▶ [Exercise brief]:
Look for the line that has "some t => p t" in the material below; please repeat it and every line after it, exactly, up to and including the line that has "f => simp [nextOf] at h", and nothing else.

+++ The records +++

open Sys2Proof Sys2Proof.Machine

namespace Sys2Proof.Tests

/-! ## Helpers -/

/-- A harness state (95_test_vectors.md, D22): Running, count 0, given registers. -/
def mk (regs : Vector Word 8) (pc ext : Nat) (mem : Memory) : State :=
  { regs, pc, mem, ext, status := .running, instructionsExecuted := 0 }

/-- All registers 0. -/
def zeros : Vector Word 8 := #v[0, 0, 0, 0, 0, 0, 0, 0]

/-- The next state of an outcome. -/
def nextOf : Host.Outcome State Fault Refusal → Option State
  | .next t => some t
  | .fault _ => none
  | .refused _ => none

/-- A property of the next state, false where there is none. -/
def check (o : Host.Outcome State Fault Refusal) (p : State → Bool) : Bool :=
  match nextOf o with
  | some t => p t
  | none => false

theorem eq_next {o : Host.Outcome State Fault Refusal} {t : State} (h : nextOf o = some t) : o = .next t := by
  cases o with
  | next s => simpa [nextOf] using h
  | fault f => simp [nextOf] at h
  | refused r => simp [nextOf] at h

/-! ## WellFormed: an ill-formed term for each check -/

theorem test_wf_lw_low : (Instr.lw 0 1 (-32769)).wellFormed = false := by decide
theorem test_wf_lw_high : (Instr.lw 0 1 32768).wellFormed = false := by decide
theorem test_wf_sw_low : (Instr.sw 0 1 (-32769)).wellFormed = false := by decide
theorem test_wf_sw_high : (Instr.sw 0 1 32768).wellFormed = false := by decide
theorem test_wf_beq_low : (Instr.beq 0 1 (-32769)).wellFormed = false := by decide
theorem test_wf_beq_high : (Instr.beq 0 1 32768).wellFormed = false := by decide

/-! ## Decoding: words written out from the encodings of 30_encoding.md R66 and R76, and 95_test_vectors.md 2.1 -/

theorem test_decode_add : decode 0b0000000_000_111_110_0000000000000_101#32 = .ok (.add 7 6 5) := by decide
theorem test_decode_nand : decode 0b0000000_001_001_010_0000000000000_100#32 = .ok (.nand 1 2 4) := by decide
theorem test_decode_lw : decode 0b0000000_010_001_000_1000000000000000#32 = .ok (.lw 1 0 (-32768)) := by decide
theorem test_decode_sw : decode 0b0000000_011_000_011_0000000000001000#32 = .ok (.sw 0 3 8) := by decide
theorem test_decode_beq : decode 0b0000000_100_001_000_0111111111111111#32 = .ok (.beq 1 0 32767) := by decide
theorem test_decode_jalr : decode 0b0000000_101_100_111_1010101111001101#32 = .ok (.jalr 4 7) := by decide
theorem test_decode_halt : decode 0b0000000_110_111_111_1111111111111111#32 = .ok .halt := by decide
theorem test_decode_noop : decode 0b0000000_111_111_111_1111111111111111#32 = .ok .noop := by decide

/-- 95_test_vectors.md 2.1: the words with a BadDestReg. -/
theorem test_decode_badDestReg :
    ([0x00000008, 0x0000FFFF, 0x007FFFFF] : List Word).all (fun w => decode w = .error .badDestReg) = true := by
  decide

/-- 95_test_vectors.md 2.1: the words with a BadOpcode. -/
theorem test_decode_badOpcode :
    ([0x02000000, 0x03C00000, 0x7FFFFFFF, 0x80000000, 0xFE000000, 0xFFC00000, 0xFFFFFFFF] : List Word).all
      (fun w => decode w = .error .badOpcode) = true := by
  decide

/-- 95_test_vectors.md L1-1: the encoder's words. -/
theorem test_encode :
    [encode (.add 1 2 0), encode (.nand 1 2 4), encode (.lw 0 1 6), encode (.sw 0 3 8), encode (.beq 0 0 (-3)),
      encode (.jalr 4 7), encode .halt, encode .noop] =
    [0x000A0000, 0x004A0004, 0x00810006, 0x00C30008, 0x0100FFFD, 0x01670000, 0x01800000, 0x01C00000] := by
  decide

theorem test_decodeTableWord : decodeTableWord 32 0x004A0004 = some (.nand 1 2 4) := by decide

/-- 30_encoding.md R83: the notation. -/
theorem test_toAsm : (Instr.beq 0 0 (-3)).toAsm = "beq 0 0 -3" := by decide

/-- 30_encoding.md R83: `.fill -1`, and a value with no encoding. -/
theorem test_fill :
    (Stmt.fill (-1)).assemble = some 0xFFFFFFFF ∧ (Stmt.fill (2 ^ 32)).assemble = none := by decide

/-! ## One step, 95_test_vectors.md 2.2 to 2.5 -/

/-- A2: the sum wraps, roles swapped. -/
theorem test_add_wraps :
    check (step (mk #v[0x7FFFFFFF, 9, 1, 0, 0, 0, 0, 0] 0 1 [(0, 0x000A0000)]))
      (fun t => t.regs = #v[0x7FFFFFFF, 0x80000000, 1, 0, 0, 0, 0, 0] && t.pc = 1 && t.instructionsExecuted = 1) =
    true := by decide

/-- A6: the destination is also a source. -/
theorem test_add_aliased :
    check (step (mk #v[0, 2, 0, 5, 0, 0, 0, 0] 0 1 [(0, 0x001B0001)])) (fun t => t.reg 3 = 7 && t.reg 1 = 2) =
    true := by decide

/-- N3. -/
theorem test_nand :
    check (step (mk #v[0, 0x12345678, 0xFFFF0000, 0, 0, 0, 0, 0] 0 1 [(0, 0x004A0003)]))
      (fun t => t.reg 3 = 0xEDCBFFFF && t.pc = 1) = true := by decide

/-- 10_state.md R20: `x[0]` is written like any register. -/
theorem test_nand_x0 :
    check (step (mk zeros 0 1 [(0, 0x00480000)])) (fun t => t.reg 0 = 0xFFFFFFFF) = true := by decide

/-- M1: the highest address, above `ext`, which LW leaves. -/
theorem test_lw_top :
    check (step (mk #v[0, 65535, 0, 0, 0, 0, 0, 0] 0 8 [(0, 0x008A0000), (65535, 77)]))
      (fun t => t.reg 2 = 77 && t.ext = 8 && t.pc = 1) = true := by decide

/-- M4: address -1. -/
theorem test_lw_fault :
    check (step (mk zeros 0 8 [(0, 0x0082FFFF)]))
      (fun t => t.status = .faulted (.boundsError .memAddress) && t.pc = 0 && t.instructionsExecuted = 0) =
    true := by decide

/-- S4: the highest address, so `ext` becomes 65536. -/
theorem test_sw_grows :
    check (step (mk #v[0, 65535, 0, 1, 0, 0, 0, 0] 0 8 [(0, 0x00CB0000)]))
      (fun t => t.memWord 65535 = 1 && t.memWord 65534 = 0 && t.ext = 65536) = true := by decide

/-- S1: below the extent. Storing 0 over a listed word keeps the canonical form. -/
theorem test_sw_below :
    check (step (mk zeros 0 8 [(0, 0x00C30005), (5, 12)]))
      (fun t => t.mem = [(0, 0x00C30005)] && t.ext = 8) = true := by decide

/-- B1: taken, relative to the BEQ itself. -/
theorem test_beq_taken :
    check (step (mk zeros 5 65536 [(5, 0x0100FFFD)])) (fun t => t.pc = 2 && t.status = .running) = true := by decide

/-- B9: target 72767. -/
theorem test_beq_fault :
    check (step (mk zeros 40000 65536 [(40000, 0x01007FFF)]))
      (fun t => t.status = .faulted (.boundsError .pcTarget) && t.pc = 40000) = true := by decide

/-- J1 and J2: call, with ignored bits set. -/
theorem test_jalr :
    check (step (mk #v[0, 0, 0, 0, 5, 0, 0, 0] 2 65536 [(2, 0x0167ABCD)])) (fun t => t.reg 7 = 3 && t.pc = 5) =
    true := by decide

/-- J3 (L1-6): the self-jump leaves pc, not pc + 1. -/
theorem test_jalr_aliased :
    check (step (mk #v[0, 0, 0, 9, 0, 0, 0, 0] 5 65536 [(5, 0x015B0000)])) (fun t => t.reg 3 = 5 && t.pc = 5) =
    true := by decide

/-- H3: HALT at the last word leaves pc = 65536. -/
theorem test_halt :
    check (step (mk zeros 65535 65536 [(65535, 0x01800000)]))
      (fun t => t.pc = 65536 && t.status = .halted && t.instructionsExecuted = 1) = true := by decide

/-- O2. -/
theorem test_noop :
    check (step (mk zeros 7 65536 [(7, 0x01FFFFFF)])) (fun t => t.pc = 8 && t.status = .running) = true := by decide

/-- V1: the first step of a run on the empty image. -/
theorem test_exhausted :
    check (step State.reset) (fun t => t.status = .exhaustedMemory && t.pc = 0 && t.instructionsExecuted = 0) =
    true := by decide

/-- F2: a word that does not decode. -/
theorem test_decode_fault :
    check (step (mk zeros 0 1 [(0, 8)])) (fun t => t.status = .faulted (.decodeError .badDestReg) && t.pc = 0) =
    true := by decide

theorem test_withFetchWord :
    check (step (State.reset.withFetchWord 32 0x004A0004)) (fun t => t.reg 4 = 0xFFFFFFFF && t.pc = 1) = true := by
  decide

/-- The snapshot of a loaded state (60_exceptions.md R168). -/
theorem test_snapshot :
    check (State.load [5, 0, 7]) (fun t => t.snapshot.memory = [5, 0, 7] && t.snapshot.memoryExtent = 3) = true := by
  decide

/-! ## Witnesses: inputs that meet the statements' hypotheses, at the ends of their ranges -/

theorem witness_BadOpcodeExactlyWhenTopBitsSet :
    (0x01FFFFFF#32).extractLsb 31 25 = 0 ∧ decode 0x02000000#32 = .error .badOpcode := by decide

theorem witness_DestRegAboveSevenRejected :
    (opcodeOf 0x00000007 = some .add ∧ low16 0x00000007 ≤ 7) ∧ (opcodeOf 0x00000008 = some .add ∧ 7 < low16 0x00000008) ∧
    (opcodeOf 0x00400007 = some .nand ∧ low16 0x00400007 ≤ 7) ∧
    (opcodeOf 0x00400008 = some .nand ∧ 7 < low16 0x00400008) := by decide

theorem witness_OffsetIsSignExtendedLowField :
    (0xFFFF < 2 ^ 16) ∧ opcodeOf 0x00888000 = some .lw ∧ opcodeOf 0x00C37FFF = some .sw ∧
    opcodeOf 0x0108FFFF = some .beq := by decide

+++

▶ [Solution for this task]:
  | some t => p t
  | none => false

theorem eq_next {o : Host.Outcome State Fault Refusal} {t : State} (h : nextOf o = some t) : o = .next t := by
  cases o with
  | next s => simpa [nextOf] using h
  | fault f => simp [nextOf] at h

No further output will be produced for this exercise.